**Activity:**
What you return should be the lines from the first line of the records below through the line holding "longer eligible ends", unchanged.

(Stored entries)
[Start of Attachment]
/-- An evaluation of an enabled Shifter starts a move the rules allow: the role is MOVING, its directory entry still on the old bead,
and the deck of the new one wakes where it sleeps; RESERVE_LOW is raised where the reserve falls below 8. A target whose deck is no
longer eligible ends the move (the model's choice, log entry 111). The commit gives the role its new bead and the epoch with the move count
incremented, leaves its checkpoint where it stands, and forwards what was queued, in order. Each sweep token removes its router from
those that have not swept; the last one has the stub send its fence-close token. The fence ends the move and acknowledges what was
forwarded and held. PLACE_SHIFT writes bits 3:0 of FAB_PLACE_CTL, PLACE_ALLOC
keeps the counts it orders for its engines' boundaries, and both complete. -/
def Obligations.MovesFreezeCommitAndFence : Prop :=
  ∀ (s : State) (r : Role), s.role r.id = some r →
    (∀ p : MovePlan, p.role = r.id → s.place.shiftEn = .enabled → s.place.lastEval + 10 * msNs ≤ s.now → s.moveOk p = true →
      exec (.shifterEvaluation [p]) s = .next (((({ s with place := { s.place with lastEval := s.now } }).modRole r.id (fun x => { x with
        st := .moving, move := some ⟨r.bead, p.target, p.cause, s.now, false, [], [], [], [], []⟩ })).wakeDeck (deckOf p.target)).noteReserve
          s.reserve))
    ∧ (∀ m : Move, r.move = some m → r.st = .moving → m.committed = false → s.beadWorks m.target = true →
        s.deckAwake (deckOf m.target) = true → s.deckEligible (deckOf m.target) = true → ∃ t, exec (.moveCommit r.id) s = .next t
        ∧ t.role r.id = some { r with
            bead := m.target, epoch := epochMoved r.epoch, st := .running
            move := some { m with committed := true, sweeps := allRouters, queued := [], forwarding := m.queued } }
        ∧ t = { s with place := { s.place with roles := t.place.roles }, out := s.out ++ m.queued.map (fun x => .forward x m.target) })
    ∧ (∀ m : Move, r.move = some m → r.st = .moving → m.committed = false → s.deckEligible (deckOf m.target) = false →
        (∀ q ∈ s.place.roles, q.retireAfter = true → q.move ≠ none ∧ q.id ≠ r.id) → ∃ t, exec (.moveCommit r.id) s = .next t
        ∧ t.role r.id = some { r with
            st := .running
            move := none } ∧ ∀ tok ∈ m.queued, Output.ack tok .normal ∈ t.out)
    ∧ (∀ (m : Move) (k : Nat), r.move = some m → m.committed = true → k ∈ m.sweeps → ∃ t, exec (.sweepToken r.id k) s = .next t
        ∧ t.role r.id = some { r with move := some { m with sweeps := m.sweeps.filter (fun x => x != k) } }
        ∧ (Output.fenceClose r.id ∈ t.out.drop s.out.length ↔ ∀ x ∈ m.sweeps, x = k))
    ∧ (∀ m : Move, r.move = some m → m.committed = true → m.sweeps = [] → s.roleDown r.id = false → r.resend = [] →
        (∀ q ∈ s.place.roles, q.retireAfter = true → q.move ≠ none ∧ q.id ≠ r.id) →
        s.place.shiftEn = .enabled → ∃ t, exec (.fenceClose r.id) s = .next t ∧ t.role r.id = some { r with move := none }
        ∧ OnlyReports { s with
            place := { s.place with roles := t.place.roles }
            fab := { s.fab with decks := t.fab.decks } } t
        ∧ ∀ tok ∈ m.tokens, Output.ack tok .normal ∈ t.out)
    ∧ (∀ (ref : OrderRef) (v : Nat), s.orderReady ref 0x0202 = true → v < 16 → s.place.shiftEn = .disabled → v % 2 = 0 →
        Completes (.placeShift ref v) s (s.setReg rPlaceCtl (word ((s.reg rPlaceCtl).toNat / 16 * 16 + v))) ref 0x0202 0 [])
    ∧ (∀ (ref : OrderRef) (c1 c2 c3 : Nat), s.orderReady ref 0x0201 = true → 48 ≤ c1 → 64 ≤ c2 → 16 ≤ c3 →
        c1 + c2 + c3 + 112 ≤ s.workingBeads → Completes (.placeAlloc ref c1 c2 c3) s
          { s with place := { s.place with
            pendingAlloc := [(1, c1), (2, c2), (3, c3)].filter (fun p => s.kindCount p.1 != p.2) } } ref 0x0201 0 [])

/-- MODEL_LOAD begins a load where none runs, and answers LOAD_BUSY where one does. When the checks are done, a good image goes on to
the slot not in use and a bad one (or any under VALIDATE_ONLY) ends the load with MODEL_RESULT. A written slot of a tablet without a
standby makes the load ready; a second failed read-back ends it with status 0x13. From the first Reckoner tick after that on,
MODEL_COMMIT gives its slot the next activation sequence and makes the swap due. MODEL_ABORT ends a load before that tick, is taken
after the commit from it on and answers 0x14, and answers 0x15 where there is no load; MODEL_QUERY answers with revision, digest, slot and counts of the running model. -/
def Obligations.ModelLoadsStageByStage : Prop :=
  ∀ (s : State) (ref : OrderRef) (img : List Byte) (len : Nat) (vo ao ft : Bool),
    (s.orderReady ref 0x0301 = true → s.model.load = none →
      Runs (.modelLoad ref img len vo ao ft) s { s with
        model := { s.model with load := some ⟨ref, img, len, vo, ao, ft, 
          .checking, s.spareSlot, false, false, false, 0⟩ } })
    ∧ (s.orderReady ref 0x0301 = true → s.model.load ≠ none →
        Completes (.modelLoad ref img len vo ao ft) s s ref 0x0301 0 (s.modelResult (bareRes 0x10) img))
    ∧ (∀ l, s.model.load = some l → l.stage = .checking →
        let c := modelChecks (s.checkEnv (some l.length) (s.model.runSlot.map (fun _ => s.modelRev)) l.allowOlder) l.bytes
        (c.status = 0 → l.validateOnly = false →
          exec .modelChecksDone s = .next { s with model := { s.model with load := some { l with stage := .writing } } })
        ∧ (c.status ≠ 0 ∨ l.validateOnly = true →
          Completes .modelChecksDone s { s with model := { s.model with load := none } } l.ref 0x0301 0 (s.modelResult c l.bytes)))
    ∧ (∀ l, s.model.load = some l → l.stage = .writing →
        (s.standbyThere = false → exec (.modelSlotWritten true) s = .next { s with
          model := { s.model with
            slots := s.model.slots.set l.slot ⟨l.bytes, 0⟩
            load := some { l with stage := .ready, readyAt := s.tai } } })
        ∧ (l.retried = false →
            exec (.modelSlotWritten false) s = .next { s with model := { s.model with load := some { l with retried := true } } })
        ∧ (l.retried = true → Completes (.modelSlotWritten false) s { s with
            model := { s.model with
              slots := s.model.slots.set l.slot ⟨[], 0⟩
              load := none } } l.ref 0x0301 0 (s.modelResult (bareRes 0x13) l.bytes)))
    ∧ (∀ l, s.model.load = some l → l.stage = .ready → l.readyAt ≤ s.tickNow → l.twinOk = false → s.twin.en = .disabled →
        exec .modelCommit s = .next { s with
          model := { s.model with
            load := some { l with stage := .committed }
            slots := s.model.slots.set l.slot ⟨l.bytes, s.nextSlotSeq⟩
            swapDue := true } })
    ∧ (∀ l, s.orderReady ref 0x0302 = true → s.model.load = some l → l.stage = .ready → l.readyAt ≤ s.tickNow → l.twinOk = false →
        s.twin.en = .disabled → Completes (.modelAbort ref) s { s with
          model := { s.model with
            load := some { l with stage := .committed }
            slots := s.model.slots.set l.slot ⟨l.bytes, s.nextSlotSeq⟩
            swapDue := true } } ref 0x0302 0 (s.modelResult (bareRes 0x14) l.bytes))
    ∧ (∀ l, s.model.load = some l → l.stage = .ready → s.tickNow < l.readyAt → exec .modelCommit s = .next s)
    ∧ (s.orderReady ref 0x0302 = true → s.model.load = none →
        Completes (.modelAbort ref) s s ref 0x0302 0 (s.modelResult (bareRes 0x15) []))
    ∧ (∀ l, s.orderReady ref 0x0302 = true → s.model.load = some l → l.stage ≠ .committed → l.stage ≠ .firstSolve →
        (l.stage = .ready → s.tickNow < l.readyAt) → Completes (.modelAbort ref) s { s with model := { s.model with load := none } } l.ref 0x0301 0
          (s.modelResult (bareRes 0x12) l.bytes))
    ∧ (s.orderReady ref 0x0303 = true → Completes (.modelQuery ref) s s ref 0x0303 0
        ([u32 s.modelRev, recFld 8 (if s.model.run.isEmpty then 0 else imgDigest8 s.model.run), u8 (s.model.runSlot.getD 3), u8 0]
          ++ (List.range 11).map (fun i => u16 (recsOf s.model.run (i + 1)).length) ++ [u16 s.unmodelled]))
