-- ==== Sys2Proof/Laws/Memory.lean ====
section
/-! SUPPORT. The laws of byte memory: every operation keeps the canonical form, a read sees the last write to its address and no
other. -/

namespace Sys2Proof.Machine

open Sys2Proof

/-! ### Association lists in ascending order -/

theorem alGet_cons {α : Type} (p : Nat × α) (l : List (Nat × α)) (k : Nat) :
    alGet (p :: l) k = if p.1 = k then some p.2 else alGet l k := by
  unfold alGet
  rw [List.find?_cons]
  by_cases h : p.1 = k
  · simp [h]
  · simp [h, beq_false_of_ne h]

theorem alGet_alPut {α : Type} (m : List (Nat × α)) (a : Nat) (v : α) (k : Nat) :
    alGet (alPut m a v) k = if a = k then some v else alGet m k := by
  induction m with
  | nil => simp [alPut, alGet_cons]
  | cons p l ih =>
    obtain ⟨k', v'⟩ := p
    unfold alPut
    split
    · simp [alGet_cons]
    · split
      · subst_vars
        simp only [alGet_cons]
        split <;> simp
      · rename_i h1 h2
        simp only [alGet_cons, ih]
        by_cases h3 : a = k
        · simp only [h3] at h2 ⊢
          simp [Ne.symm h2]
        · simp [h3]

theorem alGet_alDel {α : Type} (m : List (Nat × α)) (a k : Nat) :
    alGet (alDel m a) k = if a = k then none else alGet m k := by
  induction m with
  | nil => simp [alDel, alGet]
  | cons p l ih =>
    unfold alDel at ih ⊢
    rw [List.filter_cons]
    by_cases h : p.1 = a
    · by_cases h2 : a = k
      · simp_all
      · simp_all [alGet_cons]
    · by_cases h2 : a = k
      · subst h2
        simp_all [alGet_cons]
      · simp_all [alGet_cons]

/-- The keys ascend. -/
abbrev Ascending {α : Type} (l : List (Nat × α)) : Prop := l.Pairwise (fun a b => a.1 < b.1)

theorem mem_alPut {α : Type} {m : List (Nat × α)} {a : Nat} {v : α} {p : Nat × α} (h : p ∈ alPut m a v) : p = (a, v) ∨ p ∈ m := by
  induction m with
  | nil => simp_all [alPut]
  | cons q l ih =>
    unfold alPut at h
    split at h
    · simpa using h
    · split at h
      · rcases List.mem_cons.mp h with h | h
        · exact .inl h
        · exact .inr (List.mem_cons_of_mem _ h)
      · rcases List.mem_cons.mp h with h | h
        · exact .inr (h ▸ List.mem_cons_self)
        · rcases ih h with h | h
          · exact .inl h
          · exact .inr (List.mem_cons_of_mem _ h)

theorem alPut_ascending {α : Type} {m : List (Nat × α)} (h : Ascending m) (a : Nat) (v : α) : Ascending (alPut m a v) := by
  induction m with
  | nil => simp [alPut]
  | cons q l ih =>
    obtain ⟨hq, hl⟩ := List.pairwise_cons.mp h
    unfold alPut
    split
    · refine List.pairwise_cons.mpr ⟨fun p hp => ?_, h⟩
      rcases List.mem_cons.mp hp with rfl | hp
      · assumption
      · exact lt_trans ‹_› (hq p hp)
    · split
      · subst_vars
        exact List.pairwise_cons.mpr ⟨hq, hl⟩
      · refine List.pairwise_cons.mpr ⟨fun p hp => ?_, ih hl⟩
        rcases mem_alPut hp with rfl | hp
        · simp only at *
          omega
        · exact hq p hp

theorem alDel_ascending {α : Type} {m : List (Nat × α)} (h : Ascending m) (a : Nat) : Ascending (alDel m a) :=
  h.sublist List.filter_sublist

/-! ### The canonical form (Mem.wf) -/

theorem Mem.wf_nil : Mem.wf [] := by simp [Mem.wf]

theorem Mem.wf_write {m : List Host.Cell} (h : Mem.wf m) (a : Nat) (v : Byte) : Mem.wf (Mem.write m a v) := by
  unfold Mem.write
  split
  · exact ⟨alDel_ascending h.1 a, fun c hc => h.2 c (List.mem_filter.mp hc).1⟩
  · refine ⟨alPut_ascending h.1 a v, fun c hc => ?_⟩
    rcases mem_alPut hc with rfl | hc
    · assumption
    · exact h.2 c hc

theorem Mem.wf_writes {m : List Host.Cell} (h : Mem.wf m) (a : Nat) (bs : List Byte) : Mem.wf (Mem.writes m a bs) := by
  induction bs generalizing m a with
  | nil => exact h
  | cons b bs ih => exact ih (Mem.wf_write h a b) (a + 1)

theorem Mem.wf_setBit {m : List Host.Cell} (h : Mem.wf m) (n : Nat) (v : Bool) : Mem.wf (Mem.setBit m n v) := Mem.wf_write h _ _

/-! ### Reads after writes -/

theorem Mem.read_write (m : List Host.Cell) (a : Nat) (v : Byte) (k : Nat) :
    Mem.read (Mem.write m a v) k = if a = k then v else Mem.read m k := by
  unfold Mem.read Mem.write
  split
  · rename_i h
    rw [alGet_alDel]
    split <;> simp [h]
  · rw [alGet_alPut]
    split <;> simp

@[simp] theorem Mem.read_write_same (m : List Host.Cell) (a : Nat) (v : Byte) : Mem.read (Mem.write m a v) a = v := by
  simp [Mem.read_write]

theorem Mem.read_write_ne {m : List Host.Cell} {a k : Nat} (h : a ≠ k) (v : Byte) : Mem.read (Mem.write m a v) k = Mem.read m k := by
  simp [Mem.read_write, h]

theorem Mem.read_writes (bs : List Byte) (m : List Host.Cell) (a k : Nat) :
    Mem.read (Mem.writes m a bs) k = if a ≤ k then (bs[k - a]?).getD (Mem.read m k) else Mem.read m k := by
  induction bs generalizing m a with
  | nil => simp [Mem.writes]
  | cons b bs ih =>
    simp only [Mem.writes, ih, Mem.read_write]
    rcases lt_trichotomy a k with h | h | h
    · have h1 : a + 1 ≤ k := h
      have h2 : a ≤ k := by omega
      have h3 : a ≠ k := by omega
      have h4 : k - a = (k - (a + 1)) + 1 := by omega
      simp [h1, h2, h3, h4]
    · subst h
      simp
    · have h1 : ¬(a + 1 ≤ k) := by omega
      have h2 : ¬(a ≤ k) := by omega
      have h3 : a ≠ k := by omega
      simp [h1, h2, h3]

/-- Two memories in canonical form that read alike are equal. -/
theorem Mem.ext_read {m n : List Host.Cell} (hm : Mem.wf m) (hn : Mem.wf n) (h : ∀ a, Mem.read m a = Mem.read n a) : m = n := by
  have key : ∀ (l : List Host.Cell), Mem.wf l → ∀ c : Host.Cell, c ∈ l ↔ (Mem.read l c.1 = c.2 ∧ c.2 ≠ 0) := by
    intro l
    induction l with
    | nil => intro _ c; simp only [Mem.read, alGet, List.not_mem_nil, List.find?_nil, Option.map_none, Option.getD_none, false_iff, not_and, not_not]; exact Eq.symm
    | cons q l ih =>
      intro hl c
      obtain ⟨hq, hp⟩ := List.pairwise_cons.mp hl.1
      have hw : Mem.wf l := ⟨hp, fun d hd => hl.2 d (List.mem_cons_of_mem _ hd)⟩
      have hq0 : q.2 ≠ 0 := hl.2 q List.mem_cons_self
      have hr : Mem.read (q :: l) c.1 = if q.1 = c.1 then q.2 else Mem.read l c.1 := by
        unfold Mem.read
        rw [alGet_cons]
        split <;> rfl
      rw [hr, List.mem_cons, ih hw c]
      constructor
      · rintro (rfl | ⟨h1, h2⟩)
        · simpa using hq0
        · have : q.1 ≠ c.1 := fun e => by
            have hc := (ih hw c).mpr ⟨h1, h2⟩
            have := hq c hc
            omega
          simp only [this, if_false]
          exact ⟨h1, h2⟩
      · rintro ⟨h1, h2⟩
        split at h1
        · rename_i e
          exact .inl (Prod.ext e.symm h1.symm)
        · exact .inr ⟨h1, h2⟩
  have hmem : ∀ c, c ∈ m ↔ c ∈ n := fun c => by rw [key m hm, key n hn, h]
  have nd : ∀ (l : List Host.Cell), Mem.wf l → l.Nodup := fun l hl =>
    hl.1.imp (fun hab e => by subst e; exact lt_irrefl _ hab)
  have hperm : m.Perm n := (List.perm_ext_iff_of_nodup (nd m hm) (nd n hn)).mpr hmem
  exact hperm.eq_of_pairwise (fun a b _ _ h1 h2 => absurd h1 (by omega)) hm.1 hn.1

end Sys2Proof.Machine
end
[End of Attachment]
**Your solution:**
/-- An evaluation of an enabled Shifter starts a move the rules allow: the role is MOVING, its directory entry still on the old bead,
and the deck of the new one wakes where it sleeps; RESERVE_LOW is raised where the reserve falls below 8. A target whose deck is no
longer eligible ends the move (the model's choice, log entry 111). The commit gives the role its new bead and the epoch with the move count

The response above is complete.